Akgün, sözlerini şöyle sürdürdü:
2005 yılında Boğaziçi Üniversitesi Fizik Bölümünden ikincilikle mezun olup, ABD’nin Pittsburgh şehrine yerleştim. Hem Pittsburgh Üniversitesi’nde hem de Carnegie Mellon Üniversitesi’nde birer yüksek lisans çalışması tamamlayıp Carnegie Mellon Üniversitesi doktora öğrencisi olarak CERN’e 2008 yılında geldim. Ben kariyerimin başından beri CMS deneyinde çalıştım. Doktoram 2012 yılında bittiğinde CERN’de kalmaya devam edecek şekilde Rice Üniversitesi’nde doktora sonrası araştırma görevlisi olarak 2017 yılından itibaren de doğrudan CERN araştırma ekibinin parçası olarak ‘Fellow’ pozisyonunda çalıştım.
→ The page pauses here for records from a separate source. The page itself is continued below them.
-- ==== Sys2Proof/Machine/Dispatch.lean ====
section
/-! DEFINITION. What each operation does: one call of its meaning per constructor of Instr. -/

namespace Sys2Proof.Machine
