-- ==== Sys2Proof/Machine/Step.lean ====
section
/-!
DEFINITION. One step of the pod: the agenda's next choice, else the core in focus issues, 8 times in a row at most, else an
event that is under way is performed, else another core issues (DESIGN CHOICE, log 4). And an instruction placed where the next step fetches.
-/

namespace Sys2Proof.Machine

/-- The answer of an instruction with what its loop's advance makes of it (R105). -/
def State.withAdvance (s : State) (o : Host.Outcome State Fault Refusal) : Host.Outcome State Fault Refusal :=
  match o with
  | .next t => .next (s.headDone t)
  | .fault e => .fault e
  | .refused r => .refused r

/-- The core in focus fetches, decodes and executes one instruction, or does what comes before it (Fetch.lean). -/
def issueStep (s : State) : Host.Outcome State Fault Refusal :=
  match s.before with
  | some out => out
  | none =>
    match s.fetch with
    | .trap t => .next ((s.noteFetch (lineBase s.co.pc)).takeTrap t s.co.pc)
    | .head h t (.ok i) => (s.withLine h t).withAdvance (exec i (s.withLine h t))
    | .head h t (.error _) => execIllegalInstruction h t (s.withLine h t)

/-- Where the event stands that goes before the one at place n: the first of its streams, and before that the first of that one's
(R220, R335, R339). -/
def State.firstOf (s : State) : Nat → Event → Nat → Nat
  | 0, _, n => n
  | fuel + 1, e, n =>
    match s.flight.findIdx? (s.sameStream e ·) with
    | some k => if k < n then s.firstOf fuel (s.flight.getD k e) k else n
    | none => n

/-- One step. -/
def step (s : State) : Host.Outcome State Fault Refusal :=
  let s := s.tick
  match s.agenda with
  | .core g :: r => issueStep { s with agenda := r, focus := g }
  | .flight n :: r =>
    match s.flight[n]? with
    | some e =>
      let k := s.firstOf (n + 1) e n
      perform (s.flight.getD k e) { s with agenda := r, flight := s.flight.eraseIdx k, stalled := [] }
    | none => .next { s with agenda := r }
  | .event e :: r =>
    if s.flight.any (s.sameStream e ·) then .next { s with agenda := r, flight := s.flight ++ [e] }
    else perform e { s with agenda := r, stalled := [] }
  | .upset u :: r => .next ({ s with agenda := r, stalled := [] }.upset u)
  | .measure p c w :: r => .next ({ s with agenda := r }.measured p c w)
  | .raiseFuse p v :: r => .next ({ s with agenda := r }.fuseRaised p v)
  | [] =>
    if s.canIssue s.focus && s.burst < 8 then issueStep { s with burst := s.burst + 1 }
    else
    let s : State := if s.burst < 8 then s else { s with stalled := [] }
    match s.flight with
      | e :: r => perform e { s with flight := r, stalled := [], focus := s.nextCore, burst := 0 }
      | [] =>
        if s.canIssue s.nextCore then issueStep { s with focus := s.nextCore, burst := 0 }
        else .next s

/-- The state with an instruction, its head in the low 16 bits of w and its tail above, where the core in focus fetches
its next one: in the alias window, inside a window of the tenant of a running coroutine (DESIGN CHOICE, log 3). -/
def State.withFetchWord (s : State) (nbits w : Nat) : State :=
  placeLine s (tableLine (w % 2 ^ nbits))

end Sys2Proof.Machine
end

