/-- R15, R76, R201, R205, R206, R221, R247, R250, R252, R255, R309: the events of a core. It fetches ahead; its chunk that waits commits
once no sole-mode chunk would be squashed, and an error in a speculative line takes the coroutine back to that chunk's start; it gets the sole grant in
turn; an expired quantum restarts, or ends in a full context; it resumes the signalled coroutine of the highest class, the first in
order; a refill puts a context back, and one that lacks room holds up no other; a spill leaves the spillway; a core that has been quiet
for its interval reports once; a prefetch is requested, arrives, or goes unused.
The model's own reading or choice in it: logs 12 and 43, and log 20 that a run-ahead line whose bytes fail, or whose package is off or does not
admit it, is held as failed. -/
def Obligations.CoreEventsWork : Prop :=
  ∀ (g : CoreId) (s : State) (c : Core), c = s.core g →
    (∀ (va base pc : Word) (sp : Space), base = Claims.lineStart va → pc = Claims.lineStart c.co.pc → c.running ≠ none → c.ahead.length < 4 →
      1 ≤ (base - pc).toNat → (base - pc).toNat ≤ 256 → (∀ l ∈ c.ahead, ¬(l.va = base ∧ l.asid = c.co.asid)) →
      sp = { s.spaceOf g with ahead := true } →
      (s.mustWalk sp base = true → ∃ t, exec (.runAheadFetch g va) s = .next t ∧ Event.runAheadFetch g va ∈ t.flight ∧
        (t.core g).ahead = c.ahead ∧ t.mem = s.mem ∧ t.pkg (pkgOf g) = (s.pkg (pkgOf g)).ask (.ahead g) c.co.asid base) ∧
      (s.mustWalk sp base = false → ∃ (t : State) (l : Line), exec (.runAheadFetch g va) s = .next t ∧ (t.core g).ahead = c.ahead ++ [l] ∧
        l.va = base ∧ l.asid = c.co.asid ∧ ((s.aheadLine g sp base).2 = none → t.mem = s.mem ∧ (t.core g).co = c.co) ∧
        (∀ e, s.translate sp .fetch base 64 = .error e → l.bytes = none) ∧
        ∀ segs, s.translate sp .fetch base 64 = .ok segs → (l.user = true ↔ ∀ x ∈ segs, x.u = true) ∧
          (s.lineUnfit segs = true ∨ s.lineBarred g segs = true ∨ (∃ a ∈ segBytes segs, s.failing a = true) → l.bytes = none) ∧
          (s.lineUnfit segs = false → s.lineBarred g segs = false → (∀ a ∈ segBytes segs, s.failing a = false) →
            l.bytes = some ((segBytes segs).map (memGet s.mem))))) ∧
    (c.waiting = none → exec (.chunkCommit g) s = .next s) ∧
    (∀ k, c.waiting = some k →
      (s.soleBlocks (pkgOf g) (some g) k.wrote = true → ∃ t, exec (.chunkCommit g) s = .next t ∧ t.cores = s.cores ∧ t.mem = s.mem ∧
        Event.chunkCommit g ∈ t.flight) ∧
      ((∃ e ∈ c.vq, e.early = true) → ∃ t, exec (.chunkCommit g) s = .next t ∧ t.cores = s.cores ∧ t.mem = s.mem ∧
        Event.chunkCommit g ∈ t.flight) ∧
      (s.soleBlocks (pkgOf g) (some g) k.wrote = false → (∀ e ∈ c.vq, e.early = false) → s.PlainChunk k → k.mloads = [] →
        (k.after = none → ∃ t, exec (.chunkCommit g) s = .next t ∧
          t.mem = memPuts s.mem k.writes ∧ (t.core g).waiting = none ∧
          (t.core g).co = k.compl.foldl (fun c x => c.wr x.1 x.2) c.co ∧ (t.core g).chunk.writes = c.chunk.writes ∧
          (t.core g).chunk.start = k.compl.foldl (fun c x => c.wr x.1 x.2) c.chunk.start ∧
          ∀ p ∈ k.posts, ∃ n, p.ev.numbered n ∈ t.flight) ∧
        ∀ a (u : State), k.after = some a → u = { s.commitWaiting g k with focus := g } → (∀ m, a ≠ .takeMessage m) →
          (u.afterHeld a = false → exec (.chunkCommit g) s = .next { u.runAfter a with focus := s.focus }) ∧
          (u.afterHeld a = true → ∃ t, exec (.chunkCommit g) s = .next t ∧ t.mem = s.mem ∧ (t.core g).co = c.co ∧
            Event.chunkCommit g ∈ t.flight))) ∧
    (∀ p rest, (s.pkg p).sole = none → (s.pkg p).soleReqs = g :: rest → c.ext.sole = true → c.running ≠ none →
      exec (.soleGrant p) s = .next (s.setPkg p { s.pkg p with sole := some g, soleReqs := rest })) ∧
    (∀ k, c.running = some k → c.co.cont = 0 → c.co.quantum ≠ 0 → c.co.quantum.toNat ≤ c.ext.chunks →
      (c.contended = false → ∃ t, exec (.quantumExpiry g) s = .next t ∧ (t.core g).ext.chunks = 0 ∧ (t.core g).co = c.co ∧ t.mem = s.mem) ∧
      ∀ u : State, c.contended = true → c.vq = [] → c.ext.vpend = [] → ({ s with focus := g } : State).commit g = some u →
        ∃ t, exec (.quantumExpiry g) s = .next t ∧ (t.core g).running = none ∧ ((t.core g).slot k).st = .refilling ∧
          ((t.core g).slot k).full = true ∧ ((t.core g).slot k).co = (u.core g).co ∧ ((t.core g).slot k).wait = .nothing) ∧
    (∀ k, c.running = none → (s.pkg (pkgOf g)).live = true → c.nextSlot = some k → (c.slots.map (·.1)).Nodup →
      (c.slot k).st = .signalled ∧
      (∀ x ∈ c.slots, x.2.st = .signalled → x.2.co.cls.toNat < (c.slot k).co.cls.toNat ∨
        (x.2.co.cls = (c.slot k).co.cls ∧ (c.slot k).turn ≤ x.2.turn)) ∧
      ((c.slot k).wait = .nothing → (c.slot k).cacheError = false → ((c.slot k).inMem = true → s.contextError g k = none) →
        ∃ t, exec (.coreResume g) s = .next t ∧ t.focus = g ∧ t.cur.running = some k ∧ (t.cur.slot k).st = .running ∧
          t.co = (if (c.slot k).inMem then readContext s.mem (c.saveArea k) (c.slot k).co else (c.slot k).co) ∧
          t.ext = (c.slot k).ext ∧ t.cur.chunk = Chunk.fresh t.co ∧ t.mem = s.mem)) ∧
    (∀ l k r, c.refills = l ++ k :: r → (c.slot k).st = .refilling → c.spilling = [] →
      (∀ j ∈ l, (c.slot j).st = .refilling ∧ (c.slot j).full = false ∧ (c.slot j).size ≤ 196608 ∧
        196608 < c.cacheUsed + ((c.slot j).size + 63) / 64 * 64 ∧ ∀ x ∈ c.slots, x.2.st = .suspended → x.2.inMem = true) →
      ((c.slot k).full = true ∨ 196608 < (c.slot k).size → ∃ t, exec (.contextRefillDone g) s = .next t ∧
        (t.core g).refills = c.refills.filter (· ≠ k) ∧ ((t.core g).slot k).st = .signalled ∧ ((t.core g).slot k).inMem = true ∧
        t.mem = s.mem) ∧
      ((c.slot k).full = false → (c.slot k).size ≤ 196608 → (c.slot k).cacheError = false → s.contextError g k = none →
        c.cacheUsed + ((c.slot k).size + 63) / 64 * 64 ≤ 196608 → ∃ t, exec (.contextRefillDone g) s = .next t ∧
          (t.core g).refills = c.refills.filter (· ≠ k) ∧ ((t.core g).slot k).st = .signalled ∧ ((t.core g).slot k).inMem = false ∧
          ((t.core g).slot k).co = readContext s.mem (c.saveArea k) (c.slot k).co ∧ t.mem = s.mem)) ∧
    (∃ t, exec (.spillComplete g) s = .next t ∧ (t.core g).spilling = c.spilling.drop 1 ∧ (t.core g).slots = c.slots ∧ t.mem = s.mem) ∧
    (c.isQuiet = true → c.quiet = false → c.wdog ≠ 0 →
      (∀ n, c.quietAt = some n → c.wdog.toNat ≤ s.elapsed - n → ∃ es : List Word, es.length = 2 * min 8 c.waiters.length ∧
        exec (.quiescenceWatchdog g) s = .next ((s.setCore g { c with quiet := true }).record (pkgOf g)
          ((c.waiters.headD (0, Slot.reset)).2).co.tenant
          ([1, (mkCid g 0).setWidth 64, BitVec.ofNat 64 c.waiters.length, BitVec.ofNat 64 (s.elapsed - max c.cycle0 (s.pkg (pkgOf g)).booted),
            0, 0, 0, 0] ++ es))) ∧
      (∀ n, c.quietAt = some n → s.elapsed - n < c.wdog.toNat → exec (.quiescenceWatchdog g) s = .next s)) ∧
    (c.quiet = true ∨ c.wdog = 0 → exec (.quiescenceWatchdog g) s = .next s) ∧
    (∀ (va : Word) (line : Nat), line = va.toNat / 128 →
      (∀ l, s.prefetchable g va = some l → (∀ x ∈ c.prefetch, x.1 ≠ l) →
        exec (.dataPrefetch g va 0) s = .next (s.setCore g ({ c with prefetch := c.prefetch ++ [(l, false)] }.countRun 7 1))) ∧
      (exec (.dataPrefetch g va 1) s =
        .next (s.setCore g { c with prefetch := c.prefetch.map fun x => if x.1 = line then (line, true) else x })) ∧
      ((line, true) ∈ c.prefetch → ∀ o ∈ [(2 : BitVec 2), 3], exec (.dataPrefetch g va o) s =
        .next (s.setCore g ({ c with prefetch := c.prefetch.erase (line, true) }.countRun 10 1)))) ∧
    (∀ r, s.agenda = .upset (.speculative g false) :: r → c.running ≠ none → c.chunk.reads ≠ [] → ∃ t, step s = .next t ∧
      (t.core g).co = c.chunk.start ∧ (t.core g).chunk = Chunk.fresh c.chunk.start ∧ t.mem = s.mem) ∧
    (∀ r k, s.agenda = .upset (.speculative g true) :: r → c.running ≠ none → c.waiting = some k → k.wrote ≠ [] → ∃ t, step s = .next t ∧
      (t.core g).co = k.start ∧ (t.core g).chunk = Chunk.fresh k.start ∧ (t.core g).waiting = none ∧ t.mem = s.mem) ∧
    (∀ r, s.agenda = .upset (.speculative g false) :: r → c.chunk.reads = [] → c.chunk.wrote = [] → ∃ t, step s = .next t ∧
      (t.core g).co = c.co ∧ (t.core g).chunk = c.chunk ∧ t.mem = s.mem)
Bu uzun süre içinde çalıştığım konular, aldığım sorumluluklar ve yönettiğim ekiplerin sayısı ve niteliği değişti. Ama ilk başta söz ettiğim merak ve işini en iyi şekilde şevkle yapma arzusu hiç değişmedi. Sanırım bilim aşkının özü de budur: Merak ettiğini keşfetme, bilinmeyeni bilme arzusu. Tabi bu her şeyin çok kolay olduğu, hiç sıkıntı çekilmediği anlamına gelmiyor.